··· Information supplied

-- ==== Sys2Proof/Laws/SMap.lean ====
section
/-! SUPPORT. Laws/SMap.lean: reading back what was put, reading elsewhere, and the canonical form kept. -/

namespace Sys2Proof.Machine

variable {α : Type} {d : Nat → α}

theorem SMap.wf_nil : SMap.Wf d ([] : SMap α) := by simp [SMap.Wf]

/-- A table's rest is canonical. -/
theorem SMap.Wf.tail {e : Nat × α} {m : SMap α} (h : SMap.Wf d (e :: m)) : SMap.Wf d m :=
  ⟨h.1.tail, fun x hx => h.2 x (List.mem_cons_of_mem _ hx)⟩

/-- Every key of a table's rest is above its first. -/
theorem SMap.Wf.above {e : Nat × α} {m : SMap α} (h : SMap.Wf d (e :: m)) : ∀ x ∈ m, e.1 < x.1 :=
  fun _ hx => List.rel_of_pairwise_cons h.1 hx

/-- Below every key a table reads as unlisted. -/
theorem SMap.get_below {m : SMap α} {k : Nat} (h : ∀ x ∈ m, k < x.1) : SMap.get d m k = d k := by
  cases m with
  | nil => rfl
  | cons e m =>
    have := h e (List.mem_cons_self ..)
    obtain ⟨a, v⟩ := e
    have h1 : k ≠ a := Nat.ne_of_lt this
    simp only [SMap.get, h1, if_false, show k < a from this, if_true]

theorem SMap.get_cons_of_lt {a k : Nat} {v : α} {m : SMap α} (h : a < k) : SMap.get d ((a, v) :: m) k = SMap.get d m k := by
  simp [SMap.get, Nat.ne_of_gt h, Nat.not_lt_of_gt h]

variable [DecidableEq α]

theorem SMap.get_cons {k j : Nat} {v : α} {m : SMap α} (h : ∀ x ∈ m, k < x.1) :
    SMap.get d (SMap.cons d k v m) j = if j = k then v else SMap.get d m j := by
  unfold SMap.cons
  split
  · rename_i hv
    split
    · subst_vars
      exact SMap.get_below h
    · rfl
  · simp only [SMap.get]
    split
    · rfl
    · split
      · rename_i _ hj
        exact (SMap.get_below fun x hx => hj.trans (h x hx)).symm
      · rfl

/-- What a table reads after a value was put: the value at its key, what it read before elsewhere. -/
theorem SMap.get_set {m : SMap α} (hm : SMap.Wf d m) (k : Nat) (v : α) (j : Nat) :
    SMap.get d (SMap.set d m k v) j = if j = k then v else SMap.get d m j := by
  induction m with
  | nil => exact SMap.get_cons (by simp)
  | cons e m ih =>
    obtain ⟨a, w⟩ := e
    simp only [SMap.set]
    split
    · subst_vars
      rw [SMap.get_cons hm.above]
      split
      · rfl
      · rename_i hj
        simp only [SMap.get, hj, if_false]
        split
        · rename_i hl
          exact SMap.get_below fun x hx => hl.trans (hm.above x hx)
        · rfl
    · split
      · rename_i hl
        refine SMap.get_cons ?_
        intro x hx
        rcases List.mem_cons.mp hx with rfl | hx
        · exact hl
        · exact hl.trans (hm.above x hx)
      · rename_i h1 h2
        have hk : a < k := by omega
        simp only [SMap.get]
        split
        · have : j ≠ k := by omega
          simp [this]
        · split
          · have : j ≠ k := by omega
            simp [this]
          · exact ih hm.tail

theorem SMap.get_set_same {m : SMap α} (hm : SMap.Wf d m) (k : Nat) (v : α) : SMap.get d (SMap.set d m k v) k = v := by
  simp [SMap.get_set hm]

theorem SMap.get_set_other {m : SMap α} (hm : SMap.Wf d m) {k j : Nat} (v : α) (h : j ≠ k) :
    SMap.get d (SMap.set d m k v) j = SMap.get d m j := by
  simp [SMap.get_set hm, h]

theorem SMap.cons_wf {k : Nat} {v : α} {m : SMap α} (hm : SMap.Wf d m) (h : ∀ x ∈ m, k < x.1) : SMap.Wf d (SMap.cons d k v m) := by
  unfold SMap.cons
  split
  · exact hm
  · rename_i hv
    refine ⟨List.pairwise_cons.mpr ⟨h, hm.1⟩, ?_⟩
    intro e he
    rcases List.mem_cons.mp he with rfl | he
    · exact hv
    · exact hm.2 e he

omit [DecidableEq α] in
/-- The keys of a table after a value was put are its own and perhaps the key of the value. -/
theorem SMap.mem_set [DecidableEq α] {m : SMap α} {k : Nat} {v : α} {x : Nat × α} (h : x ∈ SMap.set d m k v) : x.1 = k ∨ x ∈ m := by
  induction m with
  | nil =>
    simp only [SMap.set, SMap.cons] at h
    split at h <;> simp_all
  | cons e m ih =>
    simp only [SMap.set] at h
    split at h
    · unfold SMap.cons at h
      split at h
      · exact .inr (List.mem_cons_of_mem _ h)
      · rcases List.mem_cons.mp h with rfl | h
        · exact .inl rfl
        · exact .inr (List.mem_cons_of_mem _ h)
    · split at h
      · unfold SMap.cons at h
        split at h
        · exact .inr h
        · rcases List.mem_cons.mp h with rfl | h
          · exact .inl rfl
          · exact .inr h
      · rcases List.mem_cons.mp h with rfl | h
        · exact .inr (List.mem_cons_self ..)
        · exact (ih h).imp id (List.mem_cons_of_mem _)

/-- Putting a value keeps the canonical form. -/
theorem SMap.set_wf {m : SMap α} (hm : SMap.Wf d m) (k : Nat) (v : α) : SMap.Wf d (SMap.set d m k v) := by
  induction m with
  | nil => exact SMap.cons_wf hm (by simp)
  | cons e m ih =>
    obtain ⟨a, w⟩ := e
    simp only [SMap.set]
    split
    · subst_vars
      exact SMap.cons_wf hm.tail hm.above
    · split
      · rename_i hl
        refine SMap.cons_wf hm ?_
        intro x hx
        rcases List.mem_cons.mp hx with rfl | hx
        · exact hl
        · exact hl.trans (hm.above x hx)
      · rename_i h1 h2
        have hk : a < k := by omega
        refine ⟨List.pairwise_cons.mpr ⟨?_, (ih hm.tail).1⟩, ?_⟩
        · intro x hx
          rcases SMap.mem_set hx with h | h
          · show a < x.1
            omega
          · exact hm.above x h
        · intro x hx
          rcases List.mem_cons.mp hx with rfl | hx
          · exact hm.2 _ (List.mem_cons_self ..)
          · exact (ih hm.tail).2 x hx

omit [DecidableEq α]

/-- Dropping keys keeps the canonical form. -/
theorem SMap.drop_wf {m : SMap α} (hm : SMap.Wf d m) (p : Nat → Bool) : SMap.Wf d (SMap.drop p m) :=
  ⟨hm.1.filter _, fun e he => hm.2 e (List.mem_of_mem_filter he)⟩

/-- What a table reads after keys were dropped. -/
theorem SMap.get_drop {m : SMap α} (hm : SMap.Wf d m) (p : Nat → Bool) (j : Nat) :
    SMap.get d (SMap.drop p m) j = if p j then d j else SMap.get d m j := by
  induction m with
  | nil => simp [SMap.drop, SMap.get]
  | cons e m ih =>
    obtain ⟨a, v⟩ := e
    have hd := ih hm.tail
    unfold SMap.drop at hd ⊢
    rw [List.filter_cons]
    by_cases hp : p a
    · simp only [hp, Bool.not_true, Bool.false_eq_true, if_false, hd]
      by_cases hj : j = a
      · simp [hj, hp]
      · by_cases hl : j < a
        · simp only [SMap.get, hj, hl, if_false, if_true]
          rw [SMap.get_below fun x hx => hl.trans (hm.above x hx)]
        · simp only [SMap.get, hj, hl, if_false]
    · simp only [hp, Bool.not_false, if_true, SMap.get]
      by_cases hj : j = a
      · simp [hj, hp]
      · by_cases hl : j < a
        · simp [hj, hl]
        · simp [hj, hl, hd]

end Sys2Proof.Machine
end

······

A faithful transcription of all the material is what this exercise calls for.

* Answer section:
-- ==== Sys2Proof/Laws/SMap.lean ====
section
/-! SUPPORT. Laws/SMap.lean: reading back what was put, reading elsewhere, and the canonical form kept. -/

namespace Sys2Proof.Machine

variable {α : Type} {d : Nat → α}

theorem SMap.wf_nil : SMap.Wf d ([] : SMap α) := by simp [SMap.Wf]

/-- A table's rest is canonical. -/
theorem SMap.Wf.tail {e : Nat × α} {m : SMap α} (h : SMap.Wf d (e :: m)) : SMap.Wf d m :=
  ⟨h.1.tail, fun x hx => h.2 x (List.mem_cons_of_mem _ hx)⟩

/-- Every key of a table's rest is above its first. -/
theorem SMap.Wf.above {e : Nat × α} {m : SMap α} (h : SMap.Wf d (e :: m)) : ∀ x ∈ m, e.1 < x.1 :=
  fun _ hx => List.rel_of_pairwise_cons h.1 hx

/-- Below every key a table reads as unlisted. -/
theorem SMap.get_below {m : SMap α} {k : Nat} (h : ∀ x ∈ m, k < x.1) : SMap.get d m k = d k := by
  cases m with
  | nil => rfl
  | cons e m =>
    have := h e (List.mem_cons_self ..)
    obtain ⟨a, v⟩ := e
    have h1 : k ≠ a := Nat.ne_of_lt this
    simp only [SMap.get, h1, if_false, show k < a from this, if_true]

theorem SMap.get_cons_of_lt {a k : Nat} {v : α} {m : SMap α} (h : a < k) : SMap.get d ((a, v) :: m) k = SMap.get d m k := by
  simp [SMap.get, Nat.ne_of_gt h, Nat.not_lt_of_gt h]

variable [DecidableEq α]

theorem SMap.get_cons {k j : Nat} {v : α} {m : SMap α} (h : ∀ x ∈ m, k < x.1) :
    SMap.get d (SMap.cons d k v m) j = if j = k then v else SMap.get d m j := by
  unfold SMap.cons
  split
  · rename_i hv
    split
    · subst_vars
      exact SMap.get_below h
    · rfl
  · simp only [SMap.get]
    split
    · rfl
    · split
      · rename_i _ hj
        exact (SMap.get_below fun x hx => hj.trans (h x hx)).symm
      · rfl

/-- What a table reads after a value was put: the value at its key, what it read before elsewhere. -/
theorem SMap.get_set {m : SMap α} (hm : SMap.Wf d m) (k : Nat) (v : α) (j : Nat) :
    SMap.get d (SMap.set d m k v) j = if j = k then v else SMap.get d m j := by
  induction m with
  | nil => exact SMap.get_cons (by simp)
  | cons e m ih =>
    obtain ⟨a, w⟩ := e
    simp only [SMap.set]
    split
    · subst_vars
      rw [SMap.get_cons hm.above]
      split
      · rfl
      · rename_i hj
        simp only [SMap.get, hj, if_false]
        split
        · rename_i hl
          exact SMap.get_below fun x hx => hl.trans (hm.above x hx)
        · rfl
    · split
      · rename_i hl
        refine SMap.get_cons ?_
        intro x hx
        rcases List.mem_cons.mp hx with rfl | hx
        · exact hl
        · exact hl.trans (hm.above x hx)
      · rename_i h1 h2
        have hk : a < k := by omega
        simp only [SMap.get]
        split
        · have : j ≠ k := by omega
          simp [this]
        · split
          · have : j ≠ k := by omega
            simp [this]
          · exact ih hm.tail

theorem SMap.get_set_same {m : SMap α} (hm : SMap.Wf d m) (k : Nat) (v : α) : SMap.get d (SMap.set d m k v) k = v := by
  simp [SMap.get_set hm]

theorem SMap.get_set_other {m : SMap α} (hm : SMap.Wf d m) {k j : Nat} (v : α) (h : j ≠ k) :
    SMap.get d (SMap.set d m k v) j = SMap.get d m j := by
  simp [SMap.get_set hm, h]

theorem SMap.cons_wf {k : Nat} {v : α} {m : SMap α} (hm : SMap.Wf d m) (h : ∀ x ∈ m, k < x.1) : SMap.Wf d (SMap.cons d k v m) := by
  unfold SMap.cons
  split
  · exact hm
  · rename_i hv
    refine ⟨List.pairwise_cons.mpr ⟨h, hm.1⟩, ?_⟩
    intro e he
    rcases List.mem_cons.mp he with rfl | he
    · exact hv
    · exact hm.2 e he

omit [DecidableEq α] in
/-- The keys of a table after a value was put are its own and perhaps the key of the value. -/
theorem SMap.mem_set [DecidableEq α] {m : SMap α} {k : Nat} {v : α} {x : Nat × α} (h : x ∈ SMap.set d m k v) : x.1 = k ∨ x ∈ m := by
  induction m with
  | nil =>
    simp only [SMap.set, SMap.cons] at h
    split at h <;> simp_all
  | cons e m ih =>
    simp only [SMap.set] at h
    split at h
    · unfold SMap.cons at h
      split at h
      · exact .inr (List.mem_cons_of_mem _ h)
      · rcases List.mem_cons.mp h with rfl | h
        · exact .inl rfl
        · exact .inr (List.mem_cons_of_mem _ h)
    · split at h
      · unfold SMap.cons at h
        split at h
        · exact .inr h
        · rcases List.mem_cons.mp h with rfl | h
          · exact .inl rfl
          · exact .inr h
      · rcases List.mem_cons.mp h with rfl | h
        · exact .inr (List.mem_cons_self ..)
        · exact (ih h).imp id (List.mem_cons_of_mem _)

/-- Putting a value keeps the canonical form. -/
theorem SMap.set_wf {m : SMap α} (hm : SMap.Wf d m) (k : Nat) (v : α) : SMap.Wf d (SMap.set d m k v) := by
  induction m with
  | nil => exact SMap.cons_wf hm (by simp)
  | cons e m ih =>
    obtain ⟨a, w⟩ := e
    simp only [SMap.set]
    split
    · subst_vars
      exact SMap.cons_wf hm.tail hm.above
    · split
      · rename_i hl
        refine SMap.cons_wf hm ?_
        intro x hx
        rcases List.mem_cons.mp hx with rfl | hx
        · exact hl
        · exact hl.trans (hm.above x hx)
      · rename_i h1 h2
        have hk : a < k := by omega
        refine ⟨List.pairwise_cons.mpr ⟨?_, (ih hm.tail).1⟩, ?_⟩
        · intro x hx
          rcases SMap.mem_set hx with h | h
          · show a < x.1
            omega
          · exact hm.above x h
        · intro x hx
          rcases List.mem_cons.mp hx with rfl | hx
          · exact hm.2 _ (List.mem_cons_self ..)
          · exact (ih hm.tail).2 x hx

omit [DecidableEq α]

/-- Dropping keys keeps the canonical form. -/
theorem SMap.drop_wf {m : SMap α} (hm : SMap.Wf d m) (p : Nat → Bool) : SMap.Wf d (SMap.drop p m) :=
  ⟨hm.1.filter _, fun e he => hm.2 e (List.mem_of_mem_filter he)⟩

/-- What a table reads after keys were dropped. -/
theorem SMap.get_drop {m : SMap α} (hm : SMap.Wf d m) (p : Nat → Bool) (j : Nat) :
    SMap.get d (SMap.drop p m) j = if p j then d j else SMap.get d m j := by
  induction m with
  | nil => simp [SMap.drop, SMap.get]
  | cons e m ih =>
    obtain ⟨a, v⟩ := e
    have hd := ih hm.tail
    unfold SMap.drop at hd ⊢
    rw [List.filter_cons]
    by_cases hp : p a
    · simp only [hp, Bool.not_true, Bool.false_eq_true, if_false, hd]
      by_cases hj : j = a
      · simp [hj, hp]
      · by_cases hl : j < a
        · simp only [SMap.get, hj, hl, if_false, if_true]
          rw [SMap.get_below fun x hx => hl.trans (hm.above x hx)]
        · simp only [SMap.get, hj, hl, if_false]
    · simp only [hp, Bool.not_false, if_true, SMap.get]
      by_cases hj : j = a
      · simp [hj, hp]
      · by_cases hl : j < a
        · simp [hj, hl]
        · simp [hj, hl, hd]

end Sys2Proof.Machine
end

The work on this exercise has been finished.